[Data listing Boundary: Start]

-- ==== Sys2Proof/Machine/MinPoly.lean ====
section
/-! DEFINITION. The minimal-polynomial commands MINPE and MINPR (42_minpoly.md). -/

namespace Sys2Proof.Machine

open Sys2Proof

/-- The end of MINPE and MINPR: V[d] <- m, or ARITH_INVARIANT with V[d] unwritten (42_minpoly.md R143 to R146,
60_exceptions.md R212). -/
def State.finishMinPoly (s : State) (d : RegNum) (n : Nat) (root : BitVec n) (data : Word) : State :=
  match minPoly root (s.red n) with
  | some m => s.finishV d (zext65 m)
  | none => s.failCommand .arithInvariant data

/-- MINPE vd, va (42_minpoly.md R145): the root is root(e), ERR_DATA is e. -/
def execMinpe (d a : RegNum) (s : State) : Answer :=
  s.withDegree fun n => s.finishMinPoly d n (rootOf (integerOf (s.getV a)) (s.red n)) (integerOf (s.getV a))

/-- MINPR vd, va (42_minpoly.md R146): the root is V[a][n-1:0], ERR_DATA is that root. -/
def execMinpr (d a : RegNum) (s : State) : Answer :=
  s.withDegree fun n => s.finishMinPoly d n (elementOf n (s.getV a)) ((elementOf n (s.getV a)).setWidth 64)

end Sys2Proof.Machine
end

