-- ==== Sys2Proof/Tests/Slice0.lean ====
section
/-! SUPPORT. Tests. Expected values are those of spec/95_test_vectors.md and of the examples in the rules, or words
written out bit by bit from 30_encoding.md R80 and R82; none is the model's own answer. -/

namespace Sys2Proof.Tests

open Sys2Proof Sys2Proof.Machine

/-! Well-formedness: an ill-formed term for each register check (30_encoding.md R88). -/

theorem test_wf_rd_above_7 : (Instr.gen 8#4).wf = false := by decide
theorem test_wf_ra_above_7 : (Instr.sqr 1#4 12#4).wf = false := by decide
theorem test_wf_rb_above_7 : (Instr.mul 1#4 2#4 8#4).wf = false := by decide
theorem test_wf_limit : (Instr.classify 7#4 7#4 7#4).wf = true := by decide

/-! Decoding: one word per command, the fields written as bits: RSV (44), RB, RA, RD, OP. -/

theorem test_decode_nop : decode (0b00000000000000000000000000000000000000000000_0000_0000_0000_00000000) = .ok .nop := by decide
theorem test_decode_add : decode (0b0001_0000_0010_00000001) = .ok (.add 2 0 1) := by decide
theorem test_decode_mul : decode (0b0001_0000_0010_00000010) = .ok (.mul 2 0 1) := by decide
theorem test_decode_sqr : decode (0b0000_0011_0011_00000011) = .ok (.sqr 3 3) := by decide
theorem test_decode_pow : decode (0b0010_0000_0001_00000100) = .ok (.pow 1 0 2) := by decide
theorem test_decode_gen : decode (0b0000_0000_0110_00000101) = .ok (.gen 6) := by decide
theorem test_decode_minpe : decode (0b0000_0010_0011_00001000) = .ok (.minpe 3 2) := by decide
theorem test_decode_minpr : decode (0b0000_0000_0001_00001001) = .ok (.minpr 1 0) := by decide
theorem test_decode_gcd : decode (0b0001_0000_0010_00001010) = .ok (.gcd 2 0 1) := by decide
theorem test_decode_recip : decode (0b0000_0001_0011_00001011) = .ok (.recip 3 1) := by decide
theorem test_decode_class : decode (0b0011_0010_0100_00001100) = .ok (.classify 4 2 3) := by decide
theorem test_decode_nkinit : decode (0b0000_0000_0000_00010000) = .ok .nkinit := by decide
theorem test_decode_nknext : decode (0b0000_0000_0101_00010001) = .ok (.nknext 5) := by decide
theorem test_decode_run : decode (0b0000_0000_0000_00011000) = .ok .run := by decide

/-- 95_test_vectors.md 2.1: the rejected words and the check that rejects each. -/
theorem test_decode_rejects :
    decode 0x06 = .error .undefinedOp ∧ decode 0xFF = .error .undefinedOp ∧ decode 0x19 = .error .undefinedOp ∧
    decode 0x80202 = .error .registerRange ∧ decode 0x100018 = .error .reservedBits ∧
    decode 0x1000000000000002 = .error .reservedBits ∧ decode 0x10303 = .error .unusedField ∧
    decode 0x1005 = .error .unusedField ∧ decode 0x100 = .error .unusedField ∧
    decode 0x8011 = .error .unusedField := by decide

/-- 95_test_vectors.md 2.1, the words of "assembles from". -/
theorem test_encode_words :
    encode (.mul 2 0 1) = 0x10202 ∧ encode (.sqr 3 3) = 0x3303 ∧ encode (.classify 4 2 3) = 0x3240C ∧
    encode .run = 0x18 ∧ encode (.nknext 0) = 0x11 := by decide

theorem test_table_word : decodeTableWord 64 0x1020A = some (.gcd 2 0 1) := by decide

/-! One step on a small state. -/

/-- A state with a FIFO of four entries, the command word accepted, DEGREE, REDUCTION and GROUP_ORDER as given. -/
def start (n : BitVec 7) (red : Operand) (g : Word) : State :=
  { State.reset with fifoDepth := 4, degree := n, reduction := red, groupOrder := g, seq := .accepted }

/-- The same with V[r] loaded. -/
def load (s : State) (r : RegNum) (x : Operand) : State := s.setV r x

/-- The state a command leaves; the tests compare fields of it. -/
def after (i : Instr) (s : State) : State :=
  match exec i s with
  | .next t => t
  | .fault _ => s
  | .refused _ => s

/-- The state one step leaves. -/
def oneStep (s : State) : State :=
  match step s with
  | .next t => t
  | .fault _ => s
  | .refused _ => s

/-- 44_run.md R180. -/
theorem test_nop : (after .nop (start 0 0 0)).cmdDone = true ∧ (after .nop (start 0 0 0)).seq = .idle := by decide

/-- 41_field_arith.md R125: bit 4 of 0x1F is ignored at n = 4. -/
theorem test_add : (after (.add 2 0 1) (load (load (start 4 0x13 0) 0 0x1F) 1 0x3)).getV 2 = 0xC := by decide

[Data listing Boundary: End]

— Task prompt —
Each line of the listing above that includes the word "none" should be copied.

— Expected output —
  | none => s.failCommand .arithInvariant data
written out bit by bit from 30_encoding.md R80 and R82; none is the model's own answer. -/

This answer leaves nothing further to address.